Although the scale that measures the socio-economic background explains this
difference to a great extent, the adequacy of this scale in explaining this
difference remains to be discussed as there is a wide variety of groups in
PISA. There occur still two main criticisms to studies based on secondary
analyses of PISA in education, which are this scale’s lack of theoretical
background to formulate the hypotheses that they test, and the alleged lack of
comparability of this construct. Therefore, theoretically supporting the underlying
mechanisms of SES and making valid comparisons of this measure across countries
are essential requirements.
The primary
purpose of this paper was to address these criticisms by using items included
in the PISA 2015 student background questionnaire to create a SES scale based
on Bourdieu’s reproduction theory (i.e. latent variables measuring students’

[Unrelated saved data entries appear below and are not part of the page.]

-- ==== Sys2Proof/Config.lean ====
section
/-! DEFINITION. What is fixed for one block and not given by the spec: the parameters of R8 and the free value of R141.
Each is opaque, so no proof can see a value of it. -/

namespace Sys2Proof

/-- The device selection triple T_OPEN carries (R8, R160). Its widths are not in the spec (N3): DESIGN CHOICE,
log entry 6. -/
structure DeviceId where
  vid : Nat
  pid : Nat
  iface : Nat
deriving DecidableEq, Repr, Inhabited

/-- A logical key name. The spec calls it a string (R5); its alphabet is not given (N1). -/
abbrev KeyName := String

/-- VID, PID and IFACE (R8, D42): a parameter. -/
opaque Config.device : DeviceId

/-- KEY_LAYOUT (R8, D14): the key name at each slot, index i standing for slot i+1. A parameter. -/
opaque Config.keyLayout : Fin 128 → Option KeyName

/-- FREE VALUE: what the n-th read of a never-written byte of IMG_BUF returns (R141, D41, log entry 3). -/
opaque Config.imgDraw : Nat → Byte

end Sys2Proof
end

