-- ==== Sys2Proof/Machine/Serializer.lean ====
section
/-! DEFINITION. The serializer's five commands (R170 to R186). Each runs as far as the transport's answers carry it
(Machine/Transport.lean). -/

namespace Sys2Proof.Machine

/-- SESSION_OPEN: from Unopened or Failed, ask the transport to open the device (R170). -/
def execSessionOpen (s : State) : Result :=
  if s.session = .unopened ∨ s.session = .failed then .next (s.issue (.openDevice Config.device) .opening).runCalls
  else .next s.raiseState

/-- SESSION_CLOSE: release the handle where the session holds one (R172). -/
def execSessionClose (s : State) : Result :=
  match s.session with
  | .unopened => .next s.raiseState
  | .opened => .next (s.issue .close .closing).runCalls
  | .preset => .next (s.issue .close .closing).runCalls
  | .committed => .next (s.issue .close .closing).runCalls
  | .uploading => .next s.finishClose
  | .failed => .next s.finishClose

/-- APPLY_PRESET: send one preset frame (R175). -/
def execApplyPreset (mode speed brightness color : Byte) (s : State) : Result :=
  match validateFrame Kind.preset.toByte mode speed brightness color 0 with
  | some bad => .next (s.raiseValidation bad)
  | none =>
    if s.session = .opened then .next (s.issueFrame (presetFrame mode speed brightness color) 0 .preset).runCalls
    else .next s.raiseState

/-- APPLY_CUSTOM: upload the image and activate it (R180). -/
def execApplyCustom (s : State) : Result :=
  if s.imgLen ≠ 512 then .next s.raiseLength
  else if s.session = .opened then .next (s.uploadCall 0).runCalls
  else .next s.raiseState

/-- READ_STATUS: answer STATUS; LAST_ERR and LAST_FIELD stay (R29, R186). -/
def execReadStatus (s : State) : Result := .next (s.send ⟨.ok, .noField, statusWord s⟩)

end Sys2Proof.Machine
end

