-- ==== Sys2Proof/Laws/Operands.lean ====
section
/-! SUPPORT. Operand checks: the machine's order of checks finds the first operand outside its legal set (R74, R106), and the
arithmetic of the checksum and of the slot mux. -/

namespace Sys2Proof.Machine

/-- The recognised modes are the legal set of the mode field. -/
theorem allows_mode (b : Byte) : FieldCode.allows .mode b = decide (b ∈ legalModes) := by
  revert b; decide

/-- The recognised kinds are the legal set of the kind field. -/
theorem allows_kind (b : Byte) : FieldCode.allows .kind b = decide (b ∈ legalKinds) := by
  revert b; decide

/-- validate_frame is the first failing check of an ENCODE_FRAME (R106). -/
theorem validateFrame_eq (kind mode p1 p2 color flag : Byte) :
    validateFrame kind mode p1 p2 color flag =
      (Instr.encodeFrame kind mode p1 p2 color flag).checksInOrder.find? (fun c => !c.1.allows c.2) := by
  unfold validateFrame
  simp only [Instr.checksInOrder, List.find?, allows_mode, allows_kind]
  simp only [FieldCode.allows, BitVec.le_def]
  simp only [← Nat.not_lt]
  by_cases h1 : 10 < p1.toNat <;> by_cases h2 : 51 < p2.toNat <;> by_cases h3 : 1 < flag.toNat <;>
    by_cases h4 : mode ∈ legalModes <;> by_cases h5 : kind ∈ legalKinds <;> by_cases h6 : 7 < color.toNat <;>
    simp [h1, h2, h3, h4, h5, h6]

/-- validate_frame of APPLY_PRESET, kind and flag being fixed and legal (R175). -/
theorem validatePreset_eq (mode speed brightness color : Byte) :
    validateFrame Kind.preset.toByte mode speed brightness color 0 =
      (Instr.applyPreset mode speed brightness color).checksInOrder.find? (fun c => !c.1.allows c.2) := by
  have hf : FieldCode.allows .flag 0 = true := by decide
  have hk : FieldCode.allows .kind Kind.preset.toByte = true := by decide
  rw [validateFrame_eq]
  simp only [Instr.checksInOrder, List.find?, hf, hk, Bool.not_true]

/-- The check of present is the first failing check of an ENCODE_COLOR (R111). -/
theorem validatePresent_eq (r g b present : Byte) :
    validatePresent present = (Instr.encodeColor r g b present).checksInOrder.find? (fun c => !c.1.allows c.2) := by
  unfold validatePresent
  simp only [Instr.checksInOrder, List.find?, FieldCode.allows, BitVec.le_def]
  simp only [← Nat.not_lt]
  by_cases h1 : 1 < present.toNat <;> simp [h1]

/-- Slot then present are the checks of an IMG_WRITE_SLOT (R133). -/
theorem validateSlot_eq (slot r g b present : Byte) :
    validateSlot slot present =
      (Instr.imgWriteSlot slot r g b present).checksInOrder.find? (fun c => !c.1.allows c.2) := by
  unfold validateSlot
  rw [validatePresent_eq r g b]
  simp only [Instr.checksInOrder, List.find?, FieldCode.allows, BitVec.le_def]
  simp only [← Nat.not_lt]
  by_cases h1 : slot.toNat < 1 <;> by_cases h2 : 128 < slot.toNat <;> simp [h1, h2]

/-- An instruction is well-formed exactly when no check fails. -/
theorem wellFormed_iff (i : Instr) :
    i.wellFormed = true ↔ i.checksInOrder.find? (fun c => !c.1.allows c.2) = none := by
  rw [List.find?_eq_none]
  cases i <;> simp [Instr.wellFormed, Instr.fields, Instr.checksInOrder]
  all_goals tauto

/-- The checksum as a number (R100). -/
theorem checksum_toNat (kind mode p1 p2 color flag : Byte) :
    (checksum kind mode p1 p2 color flag).toNat =
      255 - (kind.toNat + mode.toNat + p1.toNat + p2.toNat + color.toNat + flag.toNat) % 256 := by
  unfold checksum
  rw [BitVec.toNat_ofInt]
  omega

/-- The slot mux for a slot number (R51). -/
theorem recordAddr_eq {slot : Byte} (h1 : 1 ≤ slot.toNat) (h2 : slot.toNat ≤ 128) :
    recordAddr slot = 4 * (slot.toNat - 1) := by
  have h : (slot - 1).toNat = slot.toNat - 1 := by
    rw [BitVec.toNat_sub]
    simp
    omega
  rw [recordAddr, h]
  omega

@[simp] theorem colorRecord_length (r g b present : Byte) : (colorRecord r g b present).length = 4 := by
  unfold colorRecord; split <;> rfl

end Sys2Proof.Machine
end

economic, cultural and social capital) and to test the measurement invariance
of these constructs across PISA participating countries. In other words, this
study aimed to develop a reasonable theory-based structure from PISA existing
indicators and to examine the comparability of this theory-supported structure
across countries.
Regarding
the first criticism, we have formalized a model that consists of economic,
cultural and social capitals considering cultural reproduction theory of Pierre
Bourdieu. On the one hand, economic and cultural capital measures were selected
based on this theory and a wide range of related previous studies. WEALTH,
PARED, and HISEI indicators for economic capital and CULTPOSS, HEDRES and
number of books for cultural capital showed higher factor loadings, which is
similar to Caro et al. (2014)’s findings. On the other hand, COOPERATE,
CPSVALUE and EMOSUPS indicators showed acceptable factor loadings for social
capital. This factor, however, is a multidimensional concept that cannot be
easily measured using the available data.
Our results
showed that a construct derived from PISA’s indicators did not support
cross-cultural comparability across all countries, but just at the configural
level. However, after countries were split into more homogeneous groups (Latin
America, Asia, Europe), cross-cultural partial comparability was supported.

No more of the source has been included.